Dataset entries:

= Beginning of Section =

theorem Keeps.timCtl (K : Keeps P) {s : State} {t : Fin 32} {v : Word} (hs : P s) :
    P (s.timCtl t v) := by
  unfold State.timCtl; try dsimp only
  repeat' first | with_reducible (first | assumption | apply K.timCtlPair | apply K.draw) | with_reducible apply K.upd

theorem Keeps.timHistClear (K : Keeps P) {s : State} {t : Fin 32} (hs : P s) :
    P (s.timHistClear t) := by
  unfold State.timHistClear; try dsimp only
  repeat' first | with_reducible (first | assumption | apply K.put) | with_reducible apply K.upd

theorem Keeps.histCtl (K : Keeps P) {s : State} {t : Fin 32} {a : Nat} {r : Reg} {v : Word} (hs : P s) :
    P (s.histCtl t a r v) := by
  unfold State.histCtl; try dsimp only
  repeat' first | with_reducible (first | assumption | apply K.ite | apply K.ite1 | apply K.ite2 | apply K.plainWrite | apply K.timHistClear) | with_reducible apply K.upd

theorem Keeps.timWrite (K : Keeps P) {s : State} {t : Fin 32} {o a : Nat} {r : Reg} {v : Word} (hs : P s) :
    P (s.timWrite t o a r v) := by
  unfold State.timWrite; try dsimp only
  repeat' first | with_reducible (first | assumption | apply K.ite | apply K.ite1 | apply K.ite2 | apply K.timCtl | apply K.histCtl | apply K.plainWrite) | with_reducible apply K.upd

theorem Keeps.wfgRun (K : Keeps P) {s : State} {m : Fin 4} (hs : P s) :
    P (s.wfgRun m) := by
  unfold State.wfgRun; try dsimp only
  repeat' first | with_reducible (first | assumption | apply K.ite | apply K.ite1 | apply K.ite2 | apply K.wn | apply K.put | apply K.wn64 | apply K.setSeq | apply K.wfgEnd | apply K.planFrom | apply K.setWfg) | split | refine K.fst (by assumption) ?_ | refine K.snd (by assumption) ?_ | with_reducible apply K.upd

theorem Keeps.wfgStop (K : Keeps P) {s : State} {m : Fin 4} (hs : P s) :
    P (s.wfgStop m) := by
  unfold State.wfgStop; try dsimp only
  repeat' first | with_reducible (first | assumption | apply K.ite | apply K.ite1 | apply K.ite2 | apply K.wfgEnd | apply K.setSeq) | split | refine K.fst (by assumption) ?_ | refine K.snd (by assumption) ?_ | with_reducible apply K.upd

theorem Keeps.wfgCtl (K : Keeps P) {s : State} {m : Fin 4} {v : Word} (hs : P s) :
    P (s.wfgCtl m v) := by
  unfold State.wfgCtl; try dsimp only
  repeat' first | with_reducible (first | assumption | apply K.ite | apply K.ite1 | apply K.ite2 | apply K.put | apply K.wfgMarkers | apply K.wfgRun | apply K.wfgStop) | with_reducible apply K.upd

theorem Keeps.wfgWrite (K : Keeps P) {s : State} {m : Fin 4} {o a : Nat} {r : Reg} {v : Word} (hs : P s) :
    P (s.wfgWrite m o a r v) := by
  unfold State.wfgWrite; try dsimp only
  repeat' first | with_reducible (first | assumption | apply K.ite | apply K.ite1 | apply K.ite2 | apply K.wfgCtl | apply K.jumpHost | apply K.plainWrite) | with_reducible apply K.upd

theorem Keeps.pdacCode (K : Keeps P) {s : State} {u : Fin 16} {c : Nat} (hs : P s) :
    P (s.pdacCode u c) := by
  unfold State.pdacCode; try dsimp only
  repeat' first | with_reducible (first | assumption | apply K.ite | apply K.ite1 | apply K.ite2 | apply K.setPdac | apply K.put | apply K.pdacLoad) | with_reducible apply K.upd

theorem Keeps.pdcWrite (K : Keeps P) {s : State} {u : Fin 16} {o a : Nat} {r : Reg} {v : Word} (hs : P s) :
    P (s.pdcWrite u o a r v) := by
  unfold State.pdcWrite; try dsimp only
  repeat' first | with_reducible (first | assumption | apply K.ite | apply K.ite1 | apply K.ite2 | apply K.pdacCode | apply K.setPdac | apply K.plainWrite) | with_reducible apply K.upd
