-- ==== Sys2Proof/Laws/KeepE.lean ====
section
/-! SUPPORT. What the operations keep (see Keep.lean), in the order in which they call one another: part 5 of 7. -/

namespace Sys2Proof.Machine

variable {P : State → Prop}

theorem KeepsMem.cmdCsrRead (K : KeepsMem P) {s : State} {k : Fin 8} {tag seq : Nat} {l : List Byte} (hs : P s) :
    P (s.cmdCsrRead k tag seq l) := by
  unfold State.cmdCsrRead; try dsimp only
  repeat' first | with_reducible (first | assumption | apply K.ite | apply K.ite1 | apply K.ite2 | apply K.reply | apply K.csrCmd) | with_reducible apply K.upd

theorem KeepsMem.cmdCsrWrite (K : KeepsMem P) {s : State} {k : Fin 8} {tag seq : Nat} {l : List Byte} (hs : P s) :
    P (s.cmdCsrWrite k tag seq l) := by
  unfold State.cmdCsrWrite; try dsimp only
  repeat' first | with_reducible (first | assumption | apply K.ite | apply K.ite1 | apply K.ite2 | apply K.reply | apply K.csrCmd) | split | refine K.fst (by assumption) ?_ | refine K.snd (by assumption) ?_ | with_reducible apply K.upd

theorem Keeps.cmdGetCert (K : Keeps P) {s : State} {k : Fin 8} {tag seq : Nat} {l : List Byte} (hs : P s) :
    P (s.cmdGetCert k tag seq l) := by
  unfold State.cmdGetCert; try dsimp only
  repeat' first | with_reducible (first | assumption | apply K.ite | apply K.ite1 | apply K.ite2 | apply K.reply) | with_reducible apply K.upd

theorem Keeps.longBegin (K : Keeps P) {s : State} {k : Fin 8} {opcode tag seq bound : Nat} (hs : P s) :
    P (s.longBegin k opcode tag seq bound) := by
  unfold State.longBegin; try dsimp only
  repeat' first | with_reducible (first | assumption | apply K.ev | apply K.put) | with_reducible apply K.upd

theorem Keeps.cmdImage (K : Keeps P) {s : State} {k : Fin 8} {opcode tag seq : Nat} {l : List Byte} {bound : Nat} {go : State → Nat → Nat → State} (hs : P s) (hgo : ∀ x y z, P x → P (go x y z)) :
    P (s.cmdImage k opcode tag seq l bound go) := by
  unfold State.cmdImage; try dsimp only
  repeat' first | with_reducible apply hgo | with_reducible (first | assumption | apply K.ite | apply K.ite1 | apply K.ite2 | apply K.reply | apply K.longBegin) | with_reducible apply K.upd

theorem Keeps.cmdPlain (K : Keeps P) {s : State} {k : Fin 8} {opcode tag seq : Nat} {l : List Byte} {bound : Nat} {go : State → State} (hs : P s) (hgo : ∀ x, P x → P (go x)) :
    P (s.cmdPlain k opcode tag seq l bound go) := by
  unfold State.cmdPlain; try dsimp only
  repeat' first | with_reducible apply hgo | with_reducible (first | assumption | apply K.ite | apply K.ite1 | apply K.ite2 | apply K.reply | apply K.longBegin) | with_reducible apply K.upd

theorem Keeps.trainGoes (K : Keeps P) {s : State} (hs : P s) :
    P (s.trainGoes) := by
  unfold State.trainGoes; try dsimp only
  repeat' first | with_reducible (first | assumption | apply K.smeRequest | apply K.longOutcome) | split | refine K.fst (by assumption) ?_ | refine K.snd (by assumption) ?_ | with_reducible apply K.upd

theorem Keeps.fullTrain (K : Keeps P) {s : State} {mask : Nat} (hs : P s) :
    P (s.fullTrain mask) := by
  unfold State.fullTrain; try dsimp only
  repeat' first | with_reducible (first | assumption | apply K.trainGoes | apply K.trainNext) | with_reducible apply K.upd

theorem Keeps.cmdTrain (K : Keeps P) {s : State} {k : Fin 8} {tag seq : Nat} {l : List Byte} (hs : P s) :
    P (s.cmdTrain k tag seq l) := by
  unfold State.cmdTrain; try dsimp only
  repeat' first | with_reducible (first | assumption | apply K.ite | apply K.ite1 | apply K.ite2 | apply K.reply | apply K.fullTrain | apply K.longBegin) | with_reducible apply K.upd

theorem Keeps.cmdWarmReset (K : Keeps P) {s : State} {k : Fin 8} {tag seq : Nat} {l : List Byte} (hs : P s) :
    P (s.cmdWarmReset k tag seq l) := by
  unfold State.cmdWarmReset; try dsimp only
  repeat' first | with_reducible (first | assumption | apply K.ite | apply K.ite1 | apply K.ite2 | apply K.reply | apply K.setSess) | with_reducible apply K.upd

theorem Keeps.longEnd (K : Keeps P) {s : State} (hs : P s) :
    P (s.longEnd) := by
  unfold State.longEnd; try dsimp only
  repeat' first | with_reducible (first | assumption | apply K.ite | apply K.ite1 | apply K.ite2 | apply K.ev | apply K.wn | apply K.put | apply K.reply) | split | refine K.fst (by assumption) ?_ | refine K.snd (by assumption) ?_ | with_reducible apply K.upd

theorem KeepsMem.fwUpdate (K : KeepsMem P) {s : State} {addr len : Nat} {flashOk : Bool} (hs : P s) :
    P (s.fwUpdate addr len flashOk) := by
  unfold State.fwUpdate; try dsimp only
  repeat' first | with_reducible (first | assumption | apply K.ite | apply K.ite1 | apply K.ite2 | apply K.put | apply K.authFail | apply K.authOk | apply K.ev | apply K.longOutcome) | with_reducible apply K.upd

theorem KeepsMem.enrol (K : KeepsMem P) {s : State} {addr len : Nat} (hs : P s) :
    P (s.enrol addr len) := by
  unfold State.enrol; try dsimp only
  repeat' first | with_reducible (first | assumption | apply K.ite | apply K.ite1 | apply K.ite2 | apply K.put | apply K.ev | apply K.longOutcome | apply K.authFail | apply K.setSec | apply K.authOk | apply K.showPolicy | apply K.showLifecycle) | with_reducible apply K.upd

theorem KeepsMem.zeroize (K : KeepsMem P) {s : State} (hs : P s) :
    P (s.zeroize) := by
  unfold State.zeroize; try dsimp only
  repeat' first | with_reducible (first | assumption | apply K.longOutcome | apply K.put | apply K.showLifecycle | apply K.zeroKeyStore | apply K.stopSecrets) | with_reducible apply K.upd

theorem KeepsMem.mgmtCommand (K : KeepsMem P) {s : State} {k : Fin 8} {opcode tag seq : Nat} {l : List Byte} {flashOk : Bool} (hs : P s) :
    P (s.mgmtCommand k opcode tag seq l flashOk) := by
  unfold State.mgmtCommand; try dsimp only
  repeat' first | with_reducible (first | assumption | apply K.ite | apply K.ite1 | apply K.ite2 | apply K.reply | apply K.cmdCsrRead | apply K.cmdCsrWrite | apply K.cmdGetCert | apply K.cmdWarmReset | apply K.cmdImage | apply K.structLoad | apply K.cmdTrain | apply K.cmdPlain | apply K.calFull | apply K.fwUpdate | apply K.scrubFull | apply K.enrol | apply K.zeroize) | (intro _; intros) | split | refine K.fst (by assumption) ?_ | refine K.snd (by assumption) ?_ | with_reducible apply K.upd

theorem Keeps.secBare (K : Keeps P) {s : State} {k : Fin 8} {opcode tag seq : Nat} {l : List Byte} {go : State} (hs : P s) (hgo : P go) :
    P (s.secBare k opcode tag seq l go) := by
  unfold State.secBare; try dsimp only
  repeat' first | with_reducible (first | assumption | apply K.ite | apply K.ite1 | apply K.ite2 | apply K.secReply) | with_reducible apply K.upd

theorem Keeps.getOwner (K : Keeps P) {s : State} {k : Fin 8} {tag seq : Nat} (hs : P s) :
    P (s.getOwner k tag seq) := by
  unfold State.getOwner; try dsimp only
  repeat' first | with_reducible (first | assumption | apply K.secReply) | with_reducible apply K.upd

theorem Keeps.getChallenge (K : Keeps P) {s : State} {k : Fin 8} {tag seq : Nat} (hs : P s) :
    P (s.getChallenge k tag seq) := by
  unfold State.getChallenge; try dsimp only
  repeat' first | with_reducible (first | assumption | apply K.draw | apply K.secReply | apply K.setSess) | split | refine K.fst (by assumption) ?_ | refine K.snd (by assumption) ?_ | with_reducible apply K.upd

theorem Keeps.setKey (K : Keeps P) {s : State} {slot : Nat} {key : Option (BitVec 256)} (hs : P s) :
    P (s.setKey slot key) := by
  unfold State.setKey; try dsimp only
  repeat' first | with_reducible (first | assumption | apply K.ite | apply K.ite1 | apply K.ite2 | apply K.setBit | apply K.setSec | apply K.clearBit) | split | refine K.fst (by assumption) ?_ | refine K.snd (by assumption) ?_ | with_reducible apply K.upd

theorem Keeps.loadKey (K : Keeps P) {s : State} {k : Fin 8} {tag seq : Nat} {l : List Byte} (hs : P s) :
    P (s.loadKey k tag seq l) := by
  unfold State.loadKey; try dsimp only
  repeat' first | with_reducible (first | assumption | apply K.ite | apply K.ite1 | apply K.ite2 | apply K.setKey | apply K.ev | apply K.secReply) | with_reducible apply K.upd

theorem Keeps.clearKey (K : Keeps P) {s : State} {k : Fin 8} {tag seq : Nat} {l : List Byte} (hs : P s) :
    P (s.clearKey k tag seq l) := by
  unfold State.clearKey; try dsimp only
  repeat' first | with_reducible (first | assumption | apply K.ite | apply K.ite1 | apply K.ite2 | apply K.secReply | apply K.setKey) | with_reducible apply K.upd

= End of Section =

### Task objective:
Quote every line from the beginning of the entries up to and including the line that contains "unfold State.timHistClear; try dsimp only".

### Problem solution:
theorem Keeps.timCtl (K : Keeps P) {s : State} {t : Fin 32} {v : Word} (hs : P s) :
    P (s.timCtl t v) := by
  unfold State.timCtl; try dsimp only
  repeat' first | with_reducible (first | assumption | apply K.timCtlPair | apply K.draw) | with_reducible apply K.upd

theorem Keeps.timHistClear (K : Keeps P) {s : State} {t : Fin 32} (hs : P s) :
    P (s.timHistClear t) := by
  unfold State.timHistClear; try dsimp only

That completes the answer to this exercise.